Distraught, I skyped a close friend. "I am the fucking worst at existing sometimes", I lamented. "Oh", she said, "throw away days, yeah, we all have those."
Some modern days are just a waste, passing all of the hours half distracted by 17 things. For me, this feels 100x worse than lonliness because it is so easy and thoughtless and vapid. My greatest fear is more of my pie chard inching to this black hole of technology and brain plaque. I like netflix. I like the internet. I like my phone. But damn, mindlessness as alone time = no thanks.
3. Fulfillment/ Restoration
And then there's this. The type of solitude we pay $20 a yoga class to hear about (and a $2 mat fee, namaste).
I'd best describe it as the feeling of being in one's body and feeling full. Not observing from above or grasping for outside, but embodying from within. It doesn't require DEEP THOUGHTS or expensive meditation necklaces, but a real presence and comfort and silence.

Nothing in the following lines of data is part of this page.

-- ==== Sys2Proof/Laws/State.lean ====
section
/-! SUPPORT. What each named update of the state leaves in each field. -/

namespace Sys2Proof.Machine

variable (s : State)

@[simp] theorem State.setReg_coreNo (i : Nat) (v : Word) : (s.setReg i v).coreNo = s.coreNo := rfl
@[simp] theorem State.setReg_ctx_slot (i : Nat) (v : Word) : (s.setReg i v).ctx.slot = s.ctx.slot := rfl
@[simp] theorem State.setReg_ctx_live (i : Nat) (v : Word) : (s.setReg i v).ctx.live = s.ctx.live := rfl
@[simp] theorem State.setReg_ctx_pc (i : Nat) (v : Word) : (s.setReg i v).ctx.pc = s.ctx.pc := rfl
@[simp] theorem State.setReg_ctx_regs (i : Nat) (v : Word) : (s.setReg i v).ctx.regs = s.ctx.regs.setIfInBounds i v := rfl
@[simp] theorem State.setReg_ctx_preds (i : Nat) (v : Word) : (s.setReg i v).ctx.preds = s.ctx.preds := rfl
@[simp] theorem State.setReg_ctx_retired (i : Nat) (v : Word) : (s.setReg i v).ctx.retired = s.ctx.retired := rfl
@[simp] theorem State.setReg_ctx_region (i : Nat) (v : Word) : (s.setReg i v).ctx.region = s.ctx.region := rfl
@[simp] theorem State.setReg_ctx_regionAt (i : Nat) (v : Word) : (s.setReg i v).ctx.regionAt = s.ctx.regionAt := rfl
@[simp] theorem State.setReg_ctx_tag (i : Nat) (v : Word) : (s.setReg i v).ctx.tag = s.ctx.tag := rfl
@[simp] theorem State.setReg_ctx_tagAsked (i : Nat) (v : Word) : (s.setReg i v).ctx.tagAsked = s.ctx.tagAsked := rfl
@[simp] theorem State.setReg_ctx_fpflags (i : Nat) (v : Word) : (s.setReg i v).ctx.fpflags = s.ctx.fpflags := rfl
@[simp] theorem State.setReg_ctx_srseed (i : Nat) (v : Word) : (s.setReg i v).ctx.srseed = s.ctx.srseed := rfl
@[simp] theorem State.setReg_ctx_hold (i : Nat) (v : Word) : (s.setReg i v).ctx.hold = s.ctx.hold := rfl
@[simp] theorem State.setReg_ctx_nt (i : Nat) (v : Word) : (s.setReg i v).ctx.nt = s.ctx.nt := rfl
@[simp] theorem State.setReg_ctx_ir (i : Nat) (v : Word) : (s.setReg i v).ctx.ir = s.ctx.ir := rfl
@[simp] theorem State.setReg_ctx_startPc (i : Nat) (v : Word) : (s.setReg i v).ctx.startPc = s.ctx.startPc := rfl
@[simp] theorem State.setReg_ctx_startSeq (i : Nat) (v : Word) : (s.setReg i v).ctx.startSeq = s.ctx.startSeq := rfl
@[simp] theorem State.setReg_ctx_entry (i : Nat) (v : Word) : (s.setReg i v).ctx.entry = s.ctx.entry := rfl
@[simp] theorem State.setReg_ctx_skipBp (i : Nat) (v : Word) : (s.setReg i v).ctx.skipBp = s.ctx.skipBp := rfl
@[simp] theorem State.setReg_k (i : Nat) (v : Word) : (s.setReg i v).k = s.k := rfl
@[simp] theorem State.setReg_hw (i : Nat) (v : Word) : (s.setReg i v).hw = s.hw := rfl
@[simp] theorem State.setReg_others (i : Nat) (v : Word) : (s.setReg i v).others = s.others := rfl
@[simp] theorem State.setReg_mem (i : Nat) (v : Word) : (s.setReg i v).mem = s.mem := rfl
@[simp] theorem State.setReg_clusterMem (i : Nat) (v : Word) : (s.setReg i v).clusterMem = s.clusterMem := rfl
@[simp] theorem State.setReg_appMem (i : Nat) (v : Word) : (s.setReg i v).appMem = s.appMem := rfl
@[simp] theorem State.setReg_walks (i : Nat) (v : Word) : (s.setReg i v).walks = s.walks := rfl
@[simp] theorem State.setReg_recBlocks (i : Nat) (v : Word) : (s.setReg i v).recBlocks = s.recBlocks := rfl
@[simp] theorem State.setReg_refused (i : Nat) (v : Word) : (s.setReg i v).refused = s.refused := rfl
@[simp] theorem State.setReg_records (i : Nat) (v : Word) : (s.setReg i v).records = s.records := rfl
@[simp] theorem State.setReg_homeTags (i : Nat) (v : Word) : (s.setReg i v).homeTags = s.homeTags := rfl
@[simp] theorem State.setReg_before (i : Nat) (v : Word) : (s.setReg i v).before = s.before := rfl
@[simp] theorem State.setReg_translated (i : Nat) (v : Word) : (s.setReg i v).translated = s.translated := rfl
@[simp] theorem State.setReg_poisoned (i : Nat) (v : Word) : (s.setReg i v).poisoned = s.poisoned := rfl
@[simp] theorem State.setReg_pages (i : Nat) (v : Word) : (s.setReg i v).pages = s.pages := rfl
@[simp] theorem State.setReg_queues (i : Nat) (v : Word) : (s.setReg i v).queues = s.queues := rfl
@[simp] theorem State.setReg_parts (i : Nat) (v : Word) : (s.setReg i v).parts = s.parts := rfl
@[simp] theorem State.setReg_deps (i : Nat) (v : Word) : (s.setReg i v).deps = s.deps := rfl
@[simp] theorem State.setReg_versions (i : Nat) (v : Word) : (s.setReg i v).versions = s.versions := rfl
@[simp] theorem State.setReg_lockets (i : Nat) (v : Word) : (s.setReg i v).lockets = s.lockets := rfl
@[simp] theorem State.setReg_ix (i : Nat) (v : Word) : (s.setReg i v).ix = s.ix := rfl
@[simp] theorem State.setReg_hot (i : Nat) (v : Word) : (s.setReg i v).hot = s.hot := rfl
@[simp] theorem State.setReg_late (i : Nat) (v : Word) : (s.setReg i v).late = s.late := rfl
@[simp] theorem State.setReg_barriers (i : Nat) (v : Word) : (s.setReg i v).barriers = s.barriers := rfl
@[simp] theorem State.setReg_domains (i : Nat) (v : Word) : (s.setReg i v).domains = s.domains := rfl
@[simp] theorem State.setReg_arbiters (i : Nat) (v : Word) : (s.setReg i v).arbiters = s.arbiters := rfl
@[simp] theorem State.setReg_fenced (i : Nat) (v : Word) : (s.setReg i v).fenced = s.fenced := rfl
@[simp] theorem State.setReg_corrected (i : Nat) (v : Word) : (s.setReg i v).corrected = s.corrected := rfl
@[simp] theorem State.setReg_mod (i : Nat) (v : Word) : (s.setReg i v).mod = s.mod := rfl
@[simp] theorem State.setReg_inflight (i : Nat) (v : Word) : (s.setReg i v).inflight = s.inflight := rfl
@[simp] theorem State.setReg_cycle (i : Nat) (v : Word) : (s.setReg i v).cycle = s.cycle := rfl
@[simp] theorem State.setReg_cmd (i : Nat) (v : Word) : (s.setReg i v).cmd = s.cmd := rfl
@[simp] theorem State.setReg_agenda (i : Nat) (v : Word) : (s.setReg i v).agenda = s.agenda := rfl
@[simp] theorem State.setReg_free (i : Nat) (v : Word) : (s.setReg i v).free = s.free := rfl
@[simp] theorem State.setReg_readAt (i : Nat) (v : Word) : (s.setReg i v).readAt = s.readAt := rfl
@[simp] theorem State.setReg_names (i : Nat) (v : Word) : (s.setReg i v).names = s.names := rfl
@[simp] theorem State.setReg_unitTurn (i : Nat) (v : Word) : (s.setReg i v).unitTurn = s.unitTurn := rfl
@[simp] theorem State.setReg_moduleTurn (i : Nat) (v : Word) : (s.setReg i v).moduleTurn = s.moduleTurn := rfl
@[simp] theorem State.setReg_kindTurn (i : Nat) (v : Word) : (s.setReg i v).kindTurn = s.kindTurn := rfl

If I were to have a resolution, it would be to catch more of this. It feels like a catch because this is the type of aloneness we all want, always, but it isn't always there. I can make my glove bigger (get it, catch?! #sorry #notsorry #whatever) by obvious lame sounding things we all know. Yoga with favourite teachers, running so fast I forget that I'm running, walking with presence in a vibrant neighbourhood, taking time to make and eat really healthy, good food, having bubble baths every night I possibly can, doing good work I'm proud of, spending quality time with friends. All of these enriching things from outside fill me with calm, so that when I'm without them I'm content; I don't want for anything.
I got a taste of this, this past weekend. My first nice weekend brunch alone. I sat outside watching a quiet street, feeling the wind, relishing every indulgent bite of my egg and gruyere crepe and dreaming about spring. There is no where else I wanted to be and no one else I wanted to be with. It felt good.
I received an invitation for spring the next day (because #timing) to attend an opening dinner at a fancy Chateau - the launch of their 2014 vintage and the beginning of en primeur. I have no idea why I was invited - well, probably because I lived in Bordeaux and did visit the chateau as part of a high end group. They likely mistake me for an actual member of this group and not a con-woman looking for blogging material, adventure and perfect pastry. I will certainly know no one there. I want to say YES because holy crap what a silly opportunity to meet amazing (and insane) people, see the epitome of high end wine sales and score mania and likely swindle my way into many more tasting events. And yet, I am afraid of a trip alone - my first, really. How do I know I won't feel awkward or lonely or distracted? I don't. But fuck it, I'll go. Worst case, I hear French netflix is really taking off.